Some of his colleagues knew his reputation for blunders, and had predicted something like this would happen.
The career of Britain’s most senior counter-terrorism officer, Bob Quick, came to a swift conclusion after he accidentally disclosed classified data by carrying secret documents in a transparent folder as he stepped out a car in Downing Street moments before attending a briefing.
The documents revealed details of an MI5 surveillance operation and, prompted by this embarrassing incdent, the police was obliged to advance plans for raids on target premises in the Midlands.
More than ten Pakistani college students were detained, and are now to be deported because of breaches of the immigration rules, but none are to be charged with terrorist-related offences.
This episode led, quite properly, to Quick’s swift resignation, as was inevitable when the only person willing to defend his behaviour publicly was the discredited former London mayor, Ken Livingston.
Some of his colleagues knew his reputation for blunders, and had predicted something like this would happen. It will be recalled that Quick had been the police officer responsible for the heavy-handed investigation of Home Office leaks to Damian Green, the Tory front-bench critic of dubious official immigration statistics and the government’s habit of massaging them.

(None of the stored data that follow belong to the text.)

-- ==== Sys2Proof/Machine/PowerOps.lean ====
section
/-!
DEFINITION. Chapters 17 and 18: the power channels, feed selection, and what the power contracts' frames are built from.
-/
namespace Sys2Proof.Machine

/-! ### Channels (R408 to R420) -/

/-- A power channel; P0 and P1 are admin on until a configuration says otherwise (R423). -/
def Chip.chan (c : Chip) (n : Nat) : PowerChan := c.pwr.ch.get (if n < 2 then { admin := true, state := .standby } else {}) n
/-- Change a power channel. -/
def Chip.setChan (c : Chip) (n : Nat) (x : PowerChan) : Chip := { c with pwr := { c.pwr with ch := c.pwr.ch.set n x } }
/-- Change the power unit. -/
def Chip.setPwr (c : Chip) (f : Power → Power) : Chip := { c with pwr := f c.pwr }
/-- A channel's settings. -/
def PowerChan.conf (x : PowerChan) : ChanCfg := x.cfg.getD {}
/-- P2 to P5 belong to the contract unit (R425). -/
def isTrunkCh (n : Nat) : Bool := decide (2 ≤ n) && decide (n ≤ 5)
/-- Slot channels. -/
def isSlotCh (n : Nat) : Bool := decide (6 ≤ n)
/-- The channel has scales, or is a feed under R423. -/
def PowerChan.scaled (x : PowerChan) (n : Nat) : Bool := (n < 2 && x.cfg.isNone) || x.conf.iFs != 0
/-- LIMIT_MA and INRUSH_MA in force. -/
def PowerChan.limitMa (x : PowerChan) (n : Nat) : Nat := if isTrunkCh n then x.limit else x.conf.limit
def PowerChan.inrushMa (x : PowerChan) (n : Nat) : Nat := if isTrunkCh n then x.inrush else x.conf.inrush
/-- Pn_ILIM_SET for a current, in microvolts on the scale of Pn_ISNS (R408, R410); a feed under R423 has 1.2 V. -/
def PowerChan.ilim (x : PowerChan) (n ma : Nat) : Nat :=
  if n < 2 && x.cfg.isNone then 1200000 else if x.conf.iFs = 0 then 0 else Nat.min 1200000 (ma * 1200000 / x.conf.iFs)

/-- Drive Pn_ILIM_SET. -/
def Chip.setIlim (c : Chip) (n uv : Nat) : Chip := (c.setChan n { c.chan n with ilimUv := uv }).drive (.ilimSet n) uv

/-- Power-good changes (R415): PWR_GOOD_CHANGED. -/
def Chip.powerGood (c : Chip) (n : Nat) (v : Bool) : Chip :=
  let x := c.chan n
  if x.pg == v then c else (c.setChan n { x with pg := v }).post 0x0C02 0 (n + 256 * b2n v)

/-- Pn_GATE_EN low: the timer stops, power-good is withdrawn and the channel is in state `st`. -/
def Chip.gateLow (c : Chip) (n : Nat) (st : ChanState) : Chip :=
  let c := c.powerGood n false
  let x := c.chan n
  let c := c.setChan n { x with gate := false, state := st, timer := none, gateWin := false, gateGood := false, inLimit := false }
  if x.gate then c.drive (.gateEn n) 0 else c

/-- A channel enters START (R412). -/
def Chip.startChan (c : Chip) (n : Nat) : Chip :=
  let x := c.chan n
  let c := c.setChan n { x with state := .start, gate := true, timer := some x.conf.startFaultUs, gateWin := false, gateGood := false }
  (c.setIlim n (x.ilim n (x.inrushMa n))).drive (.gateEn n) 1

/-- A channel enters ON (R412, R421): the limit is LIMIT_MA, the gate-rise window opens, and the fault timer runs while IN_LIMIT is set. -/
def Chip.chanOn (c : Chip) (n : Nat) : Chip :=
  let x := c.chan n
  let c := c.setChan n { x with state := .on, gate := true, timer := if x.inLimit then some x.conf.faultUs else none,
                                gateWin := !x.gateGood }
  let c := c.setIlim n (x.ilim n (x.limitMa n))
  if x.gate then c else c.drive (.gateEn n) 1

/-! ### Slot channels (R418 to R420) -/

/-- A slot channel's start condition (R418); one in SHED waits for PWRFAIL_L's release (R424). -/
def Chip.slotReady (c : Chip) (n : Nat) : Bool :=
  isSlotCh n && (c.chan n).admin && (c.chan n).scaled n && (c.chan n).present && !((c.chan n).state == .shed && c.pwr.pwrfail)

/-- A slot channel starts, or waits for STAGGER_MS after the last start (R420). -/
def Chip.startSlot (c : Chip) (n : Nat) : Chip :=
  if !c.slotReady n then c
  else if c.pwr.staggering then c.setPwr fun p => { p with waiting := insertSorted n p.waiting }
  else (c.setPwr fun p => { p with staggering := decide (p.feed.staggerMs > 0) }).startChan n

/-- A slot channel may enter START from its state (R412). -/
def ChanState.startable : ChanState → Bool
  | .absent | .standby | .retryWait | .shed => true
  | _ => false

/-- STAGGER_MS has passed: the next waiting channel that may still start does (R420). -/
def Chip.staggerNext (c : Chip) : List Nat → Chip
  | [] => c.setPwr fun p => { p with staggering := false, waiting := [] }
  | n :: r =>
    if c.slotReady n && (c.chan n).state.startable then (c.setPwr fun p => { p with waiting := r, staggering := true }).startChan n
    else c.staggerNext r

/-- The state a channel that is admin on and idle rests in. -/
def Chip.restState (c : Chip) (n : Nat) : ChanState :=
  let x := c.chan n
  if !x.admin || !x.scaled n then .off else if isSlotCh n then .absent else .standby

/-! ### Feeds (R421 to R423) -/

/-- A feed candidate (R421): P0, P1, and a trunk channel that sinks under a contract. -/
def Chip.candidate (c : Chip) (n : Nat) : Bool :=
  decide (n < 6) && nth 0 c.pwr.feed.prio n != 0 && (c.chan n).admin && (c.chan n).scaled n &&
    (n < 2 || (c.tpOf (n - 2)).sinking)

/-- A feed is valid (R421). -/
def Chip.feedValid (c : Chip) (n : Nat) : Bool :=
  let x := c.chan n
  c.candidate n && x.inWindow && x.state != .damaged && x.state != .latched && x.state != .retryWait && x.tripPending.isNone

/-- A local feed is valid (R69). -/
def Chip.localFeedValid (c : Chip) : Bool := c.feedValid 0 || c.feedValid 1

/-- The valid candidate of highest PRIORITY, the lower number on a tie (R421). -/
def Chip.bestFeed (c : Chip) : Option Nat :=
  (List.range 6).foldl (fun b n =>
    if !c.feedValid n then b
    else match b with
      | none => some n
      | some m => if nth 0 c.pwr.feed.prio n > nth 0 c.pwr.feed.prio m then some n else b) none

/-- The selected feed's gate is low: DEAD_US runs, with the REASON the switch will carry (R422). -/
def Chip.startDead (c : Chip) (reason : Nat) : Chip :=
  match c.pwr.selected with
  | none => c
  | some n => c.setPwr fun p => { p with selected := none, dead := some (reason, n) }

/-- Open the selected feed for a switch (R422). -/
def Chip.openFeed (c : Chip) (reason : Nat) : Chip :=
  match c.pwr.selected with
  | none => c
  | some n => (c.gateLow n .standby).startDead reason

/-- Select a feed at once while no gate is high (R421): `old` is the feed switched from, with the REASON. -/
def Chip.selectFeed (c : Chip) (sw : Option (Nat × Nat)) : Chip :=
  match c.bestFeed with
  | some n =>
    let c := (c.setPwr fun p => { p with selected := some n, dead := none, lost := false }).chanOn n
    match sw with
    | none => c
    | some (reason, old) =>
      (c.setPwr fun p => { p with feedSwitches := sat32 p.feedSwitches 1 }).post 0x0C04 reason (old + 256 * n)
  | none =>
    let c := c.setPwr fun p => { p with dead := none }
    match sw with
    | none => c
    | some _ => if c.pwr.lost then c else (c.setPwr fun p => { p with lost := true }).post 0x0C05 0 0xFF

/-- A candidate has become valid (R421, R422). -/
def Chip.feedCame (c : Chip) : Chip :=
  match c.pwr.selected, c.pwr.dead with
  | _, some _ => c
  | some n, none =>
    if c.feedValid n then c.setPwr fun p => { p with lost := false }
    else if c.bestFeed.isSome then c.openFeed 0x0C04 else c
  | none, none => if c.pwr.lost then c.selectFeed (some (0x0C06, 0xFF)) else c.selectFeed none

Astonishingly, Green himself was arrested and his House of Commons office was searched in an unprecedented abuse of Parliamentary convention.
When the Mail on Sunday later revealed that Quick’s wife had been running a minicab business from their home, the police officer made some slightly disparaging remarks about the Tories which suggested he had not fully grasped the principle that public servants should keep their political opinions to themselves.
So has the public been served well by Bob Quick? He would probably argue that he was misled by Downing Street into conducting a top-level leak enquiry after having been told that national security was involved.
In reality, of course, the only issue at stake was the government’s manipulation of official statistics, none of it impinging on the country’s security.
Precisely what he was told by Downing Street will doubtless emerge as more outraged MPs pursue the Cabinet Secretary, Sir Gus O’Donnell for answers that could put another career in jeopardy.